-- ==== Sys2Proof/Safety.lean ====
section
/-! DEFINITION. The terms claims use: the invariant of the machine (spec/10_state.md R30), the parts of the state and what a frame says of them, which instruction reads and writes which register (R27), when an instruction faults (spec/60_exceptions.md R171). -/

namespace Sys2Proof.Machine

/-- What holds in every reachable state (R30), and the canonical form of memory (log 4). The ranges of `SP`, `V[i]`, `DT`, `ST` and
`WREG` that R30 lists hold by the types of those fields. -/
structure State.Inv (s : State) : Prop where
  /-- `I <= 4095` (R12). -/
  idx_le : s.idx.toNat ≤ 4095
  /-- `pc <= 4099` (R13). -/
  pc_le : s.pc.toNat ≤ 4099
  /-- Every live stack slot holds 2 to 4096. -/
  slot_range : ∀ k : Fin 16, k.val < s.sp.val → 2 ≤ s.stack[k.val].toNat ∧ s.stack[k.val].toNat ≤ 4096
  /-- Memory is in canonical form. -/
  mem_wf : s.mem.wf = true

/-- A run of `k` steps with no fault and no refusal: what a claim about a program takes as something to prove (R170). -/
def RunsSafely (k : Nat) (s : State) : Prop := ∃ t, Sys2Proof.core.run k s = .next t

/-- The instruction a step at `s` executes: none in a waiting step or when fetch faults (R81 to R85). -/
def State.nextInstr (s : State) : Option Instr :=
  if s.wait then none
  else match s.fetch with
    | .ok op => some (decode op)
    | .error _ => none

/-! ### Frames -/

/-- The parts of the state, one register, stack slot, pixel or memory byte at a time. -/
inductive Part where
  | reg (r : RegIx)
  | index
  | cursor
  | slot (k : Fin 16)
  | stackPointer
  | delay
  | sound
  | keys
  | waiting
  | waitTarget
  | pixel (col : Fin 64) (row : Fin 32)
  | changed
  | byte (a : Nat)
  | unknownOut
  | rndIn
  | inputs
  | tick
  deriving DecidableEq, Repr

/-- The part has the same content in `t` as in `s`. -/
def Part.Same (s t : State) : Part → Prop
  | .reg r => t.reg r = s.reg r
  | .index => t.idx = s.idx
  | .cursor => t.pc = s.pc
  | .slot k => t.stack[k.val] = s.stack[k.val]
  | .stackPointer => t.sp = s.sp
  | .delay => t.dt = s.dt
  | .sound => t.st = s.st
  | .keys => t.key = s.key
  | .waiting => t.wait = s.wait
  | .waitTarget => t.wreg = s.wreg
  | .pixel col row => t.pixel col row = s.pixel col row
  | .changed => t.chg = s.chg
  | .byte a => t.byteAt a = s.byteAt a
  | .unknownOut => t.unknownOut = s.unknownOut
  | .rndIn => t.rndIn = s.rndIn
  | .inputs => t.inputs = s.inputs
  | .tick => t.tick = s.tick

/-- The frame: from `s` to `t` nothing has changed but, at most, the listed parts. -/
def OnlyChanges (may : List Part) (s t : State) : Prop := ∀ p, p ∉ may → p.Same s t

/-- The frame of an instruction that draws: nothing but the listed parts and pixels. -/
def OnlyChangesBesidePixels (may : List Part) (s t : State) : Prop :=
  ∀ p, p ∉ may → (∀ col row, p ≠ .pixel col row) → p.Same s t

/-- The parts `MEM[base]` to `MEM[base + count - 1]`. -/
def byteParts (base count : Nat) : List Part := (List.range count).map (fun k => .byte (base + k))

/-- The parts `V[0]` to `V[x]`. -/
def regPartsTo (x : RegIx) : List Part := (List.range (x.toNat + 1)).map (fun k => .reg (BitVec.ofNat 4 k))

/-! ### Drawing -/

/-- A sprite bit that is 1 falls on pixel (`col`, `row`) when `DRW Vx, Vy, n` runs in `s` (R151). -/
def SpriteCovers (s : State) (x y : RegIx) (n : Nibble) (col : Fin 64) (row : Fin 32) : Prop :=
  ∃ r c : Nat, r < n.toNat ∧ c < 8 ∧ (s.byteAt (s.idx.toNat + r)).getLsbD (7 - c) = true ∧
    col.val = ((s.reg x).toNat % 64 + c) % 64 ∧ row.val = ((s.reg y).toNat % 32 + r) % 32

/-! ### The access matrix of the general registers (R27) -/

/-- The instruction reads register `r` (R27). -/
def readsReg : Instr → RegIx → Bool
  | .seImm x _, r | .sneImm x _, r | .addImm x _, r | .shr x _, r | .shl x _, r | .skp x, r | .sknp x, r | .ldDtReg x, r
  | .ldStReg x, r | .addIndex x, r | .ldFont x, r | .ldBcd x, r => r == x
  | .seReg x y _, r | .sneReg x y _, r | .orReg x y, r | .andReg x y, r | .xorReg x y, r | .addReg x y, r | .subReg x y, r
  | .subnReg x y, r | .drw x y _, r => r == x || r == y
  | .ldReg _ y, r => r == y
  | .jpV0 _, r => r == 0#4
  | .storeRegs x, r => r ≤ x
  | .cls, _ | .ret, _ | .jp _, _ | .call _, _ | .ldImm _ _, _ | .ldIndex _, _ | .rnd _ _, _ | .ldRegDt _, _ | .ldRegKey _, _
  | .loadRegs _, _ | .unknown _, _ => false

/-- The instruction writes register `r` (R27). -/
def writesReg : Instr → RegIx → Bool
  | .ldImm x _, r | .addImm x _, r | .ldReg x _, r | .orReg x _, r | .andReg x _, r | .xorReg x _, r | .rnd x _, r
  | .ldRegDt x, r => r == x
  | .addReg x _, r | .subReg x _, r | .subnReg x _, r | .shr x _, r | .shl x _, r => r == x || r == 15#4
  | .drw _ _ _, r | .addIndex _, r => r == 15#4
  | .loadRegs x, r => r ≤ x
  | .cls, _ | .ret, _ | .jp _, _ | .call _, _ | .seImm _ _, _ | .sneImm _ _, _ | .seReg _ _ _, _ | .sneReg _ _ _, _
  | .ldIndex _, _ | .jpV0 _, _ | .skp _, _ | .sknp _, _ | .ldRegKey _, _ | .ldDtReg _, _ | .ldStReg _, _ | .ldFont _, _
  | .ldBcd _, _ | .storeRegs _, _ | .unknown _, _ => false

/-- The instruction writes `VF` as a flag (R11). -/
def writesFlag : Instr → Bool
  | .addReg _ _ | .subReg _ _ | .subnReg _ _ | .shr _ _ | .shl _ _ | .addIndex _ | .drw _ _ _ => true
  | .cls | .ret | .jp _ | .call _ | .seImm _ _ | .sneImm _ _ | .seReg _ _ _ | .sneReg _ _ _ | .ldImm _ _ | .addImm _ _
  | .ldReg _ _ | .orReg _ _ | .andReg _ _ | .xorReg _ _ | .ldIndex _ | .jpV0 _ | .rnd _ _ | .skp _ | .sknp _ | .ldRegDt _
  | .ldRegKey _ | .ldDtReg _ | .ldStReg _ | .ldFont _ | .ldBcd _ | .storeRegs _ | .loadRegs _ | .unknown _ => false

/-! ### Control transfer (R92) -/

/-- The instructions that end with `jump`: Return, Jump, Call, Jump-with-offset (R92). -/
def endsWithJump : Instr → Bool
  | .ret | .jp _ | .call _ | .jpV0 _ => true
  | .cls | .seImm _ _ | .sneImm _ _ | .seReg _ _ _ | .sneReg _ _ _ | .ldImm _ _ | .addImm _ _ | .ldReg _ _ | .orReg _ _
  | .andReg _ _ | .xorReg _ _ | .addReg _ _ | .subReg _ _ | .shr _ _ | .subnReg _ _ | .shl _ _ | .ldIndex _ | .rnd _ _
  | .drw _ _ _ | .skp _ | .sknp _ | .ldRegDt _ | .ldRegKey _ | .ldDtReg _ | .ldStReg _ | .addIndex _ | .ldFont _ | .ldBcd _
  | .storeRegs _ | .loadRegs _ | .unknown _ => false

/-- The skip family (R92). -/
def endsWithSkip : Instr → Bool
  | .seImm _ _ | .sneImm _ _ | .seReg _ _ _ | .sneReg _ _ _ | .skp _ | .sknp _ => true
  | .cls | .ret | .jp _ | .call _ | .jpV0 _ | .ldImm _ _ | .addImm _ _ | .ldReg _ _ | .orReg _ _ | .andReg _ _ | .xorReg _ _
  | .addReg _ _ | .subReg _ _ | .shr _ _ | .subnReg _ _ | .shl _ _ | .ldIndex _ | .rnd _ _ | .drw _ _ _ | .ldRegDt _
  | .ldRegKey _ | .ldDtReg _ | .ldStReg _ | .addIndex _ | .ldFont _ | .ldBcd _ | .storeRegs _ | .loadRegs _ | .unknown _ => false

/-! ### When an instruction faults (R171) -/

/-- The fault of R171's table for an instruction in a state, or none: the conditions alone, not the meaning. -/
def faultOf : Instr → State → Option Fault
  | .call _, s => if s.sp.val = 16 then some .stackOverflow else none
  | .ret, s =>
    if s.sp.val = 0 then some .stackUnderflow
    else if 4096 ≤ s.top.toNat then some (.outOfRange s.top.toNat) else none
  | .jpV0 nnn, s =>
    if 4096 ≤ (s.reg 0#4).toNat + nnn.toNat then some (.outOfRange ((s.reg 0#4).toNat + nnn.toNat)) else none
  | .addIndex x, s =>
    if 4096 ≤ s.idx.toNat + (s.reg x).toNat then some (.outOfRange (s.idx.toNat + (s.reg x).toNat)) else none
  | .drw _ _ n, s => if 0 < n.toNat ∧ 4096 < s.idx.toNat + n.toNat then some (.outOfRange 4096) else none
  | .ldBcd _, s => if 4094 ≤ s.idx.toNat then some (.outOfRange 4096) else none
  | .storeRegs x, s | .loadRegs x, s => if 4095 < s.idx.toNat + x.toNat then some (.outOfRange 4096) else none
  | .skp x, s | .sknp x, s => if 15 < (s.reg x).toNat then some (.keyIndexOutOfRange (s.reg x)) else none
  | .cls, _ | .jp _, _ | .seImm _ _, _ | .sneImm _ _, _ | .seReg _ _ _, _ | .sneReg _ _ _, _ | .ldImm _ _, _ | .addImm _ _, _
  | .ldReg _ _, _ | .orReg _ _, _ | .andReg _ _, _ | .xorReg _ _, _ | .addReg _ _, _ | .subReg _ _, _ | .shr _ _, _
  | .subnReg _ _, _ | .shl _ _, _ | .ldIndex _, _ | .rnd _ _, _ | .ldRegDt _, _ | .ldRegKey _, _ | .ldDtReg _, _
  | .ldStReg _, _ | .ldFont _, _ | .unknown _, _ => none

end Sys2Proof.Machine
end

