/-- A step faults exactly where the fault table says, with that fault, and is never refused: a waiting step never, fetch first, then
the instruction's own conditions in the entry state (R171, R176, R179; the conditions are the spec's decisions D6 to D13, log 5). -/
def Obligations.StepFaultsExactlyAsTheTableSays : Prop :=
  ∀ (inp : Input) (s : State),
    (∀ f, stepWith inp s = .fault f ↔
      s.wait = false ∧
        ((4096 ≤ s.pc.toNat ∧ f = .outOfRange s.pc.toNat) ∨
          (s.pc.toNat = 4095 ∧ f = .outOfRange 4096) ∨
          ∃ i, s.nextInstr = some i ∧ faultOf i s = some f)) ∧
    (∀ r, stepWith inp s ≠ .refused r)

/-- The codes and info words of the four kinds (R171, D6, log 5). -/
def Obligations.FaultCodesAndInfo : Prop :=
  (Fault.stackOverflow.code = 1 ∧ Fault.stackOverflow.info = 0) ∧
  (Fault.stackUnderflow.code = 2 ∧ Fault.stackUnderflow.info = 0) ∧
  (∀ v : Nat, v < 65536 → (Fault.outOfRange v).code = 3 ∧ (Fault.outOfRange v).info.toNat = v) ∧
  (∀ k : Byte, (Fault.keyIndexOutOfRange k).code = 4 ∧ (Fault.keyIndexOutOfRange k).info.toNat = k.toNat)

/-! ### Whole-machine rules -/

/-- The invariant of R30, with the canonical form of memory (log 4), is kept by every step, from every state that meets it and on
every input. R30 is the spec's own inference; that `I` stays below 4096 rests on its decision D10 (log 5). -/
def Obligations.StepKeepsTheInvariant : Prop :=
  (∀ s t : State, s.Inv → step s = .next t → t.Inv) ∧
  (∀ (inp : Input) (s t : State), s.Inv → stepWith inp s = .next t → t.Inv)

/-- The invariant holds after initialisation with any font and image, and at reset (R29, R30, R190; R30 is the spec's own inference,
`I = 0` its decision D22, log 5). -/
def Obligations.InitMeetsTheInvariant : Prop :=
  (∀ (font : Vector Byte 80) (image : List Byte), (State.init font image).Inv) ∧ State.reset.Inv

/-- Where every instruction leaves the cursor when it completes (R92): by 2 outside the jump and skip families, by 2 or 4 in the skip
family, and at an address below 4096 after a jump. The last clause is not R92's: it follows from `jump`'s range check
(R89, the spec's decision D11, log 5) and from `RET` going through `jump`, which the spec infers. -/
def Obligations.CursorMovesByTwoFourOrJump : Prop :=
  ∀ (i : Instr) (s t : State), exec i s = .next t →
    (endsWithJump i = false → endsWithSkip i = false → t.pc = s.pc + 2) ∧
    (endsWithSkip i = true → t.pc = s.pc + 2 ∨ t.pc = s.pc + 4) ∧
    (endsWithJump i = true → t.pc.toNat < 4096)

/-- `VF` as a flag (R11): an instruction that writes it as a flag leaves 0 or 1 in it; any other leaves it alone unless it names
`V[15]` as its destination. For `x = 15` the order of the writes is the spec's decision D14 (R120, log 5). -/
def Obligations.FlagIsZeroOrOneAndWrittenOnlyByFlagInstructions : Prop :=
  ∀ (i : Instr) (s t : State), exec i s = .next t →
    (writesFlag i = true → t.reg 15#4 = 0 ∨ t.reg 15#4 = 1) ∧
    (writesFlag i = false → writesReg i 15#4 = false → t.reg 15#4 = s.reg 15#4)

— YOUR TASK —
Filter the listing above for lines with the word "changed", and copy each one you find.

— OUTPUT FOR THIS EXERCISE —
  | changed
  | .changed => t.chg = s.chg
/-- The frame: from `s` to `t` nothing has changed but, at most, the listed parts. -/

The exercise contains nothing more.